# What you need to do:
Return all lines from the listing below in which the string "Prop" occurs.

# The data:

****************

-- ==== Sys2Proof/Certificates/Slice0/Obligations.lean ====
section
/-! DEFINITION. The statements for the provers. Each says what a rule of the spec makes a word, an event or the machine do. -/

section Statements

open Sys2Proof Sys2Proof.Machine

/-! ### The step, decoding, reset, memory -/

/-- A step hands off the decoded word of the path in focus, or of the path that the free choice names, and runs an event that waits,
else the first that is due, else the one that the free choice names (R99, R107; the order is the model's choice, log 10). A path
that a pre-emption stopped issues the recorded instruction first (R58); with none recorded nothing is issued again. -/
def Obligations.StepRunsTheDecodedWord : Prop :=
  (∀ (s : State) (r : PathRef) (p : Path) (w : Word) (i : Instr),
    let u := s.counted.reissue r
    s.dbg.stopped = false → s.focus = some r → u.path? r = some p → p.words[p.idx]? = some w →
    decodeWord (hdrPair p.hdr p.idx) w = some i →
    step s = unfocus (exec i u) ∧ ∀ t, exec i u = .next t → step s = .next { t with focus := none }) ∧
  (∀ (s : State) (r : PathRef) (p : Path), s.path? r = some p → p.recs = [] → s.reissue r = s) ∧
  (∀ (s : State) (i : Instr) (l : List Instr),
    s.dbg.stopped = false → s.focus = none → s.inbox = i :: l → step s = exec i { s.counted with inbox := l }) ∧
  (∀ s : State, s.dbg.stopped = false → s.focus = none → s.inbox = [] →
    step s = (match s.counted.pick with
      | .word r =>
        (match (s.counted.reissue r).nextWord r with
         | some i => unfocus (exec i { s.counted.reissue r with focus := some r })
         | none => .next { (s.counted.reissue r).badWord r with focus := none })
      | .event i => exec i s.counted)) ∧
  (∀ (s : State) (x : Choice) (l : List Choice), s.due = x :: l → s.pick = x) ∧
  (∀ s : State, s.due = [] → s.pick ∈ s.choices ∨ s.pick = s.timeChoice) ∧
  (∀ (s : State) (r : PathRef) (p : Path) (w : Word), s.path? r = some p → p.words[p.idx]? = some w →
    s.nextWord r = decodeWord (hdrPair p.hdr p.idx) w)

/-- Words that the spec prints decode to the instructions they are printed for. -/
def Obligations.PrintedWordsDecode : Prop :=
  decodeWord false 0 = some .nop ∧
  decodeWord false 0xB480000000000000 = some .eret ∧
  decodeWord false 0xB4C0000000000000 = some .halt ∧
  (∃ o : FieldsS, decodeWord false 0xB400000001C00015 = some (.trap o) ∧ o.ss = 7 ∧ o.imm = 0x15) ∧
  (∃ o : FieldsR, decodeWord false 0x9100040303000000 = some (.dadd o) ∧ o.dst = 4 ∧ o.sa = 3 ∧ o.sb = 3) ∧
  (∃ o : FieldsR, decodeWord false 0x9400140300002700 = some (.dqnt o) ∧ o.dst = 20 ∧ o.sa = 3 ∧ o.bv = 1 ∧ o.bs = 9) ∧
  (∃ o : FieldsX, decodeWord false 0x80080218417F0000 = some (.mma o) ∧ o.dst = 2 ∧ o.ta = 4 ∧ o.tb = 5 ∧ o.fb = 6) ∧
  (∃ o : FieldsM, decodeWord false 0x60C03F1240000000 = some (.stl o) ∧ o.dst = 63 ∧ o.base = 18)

****************

# Result:
def Obligations.StepRunsTheDecodedWord : Prop :=
def Obligations.PrintedWordsDecode : Prop :=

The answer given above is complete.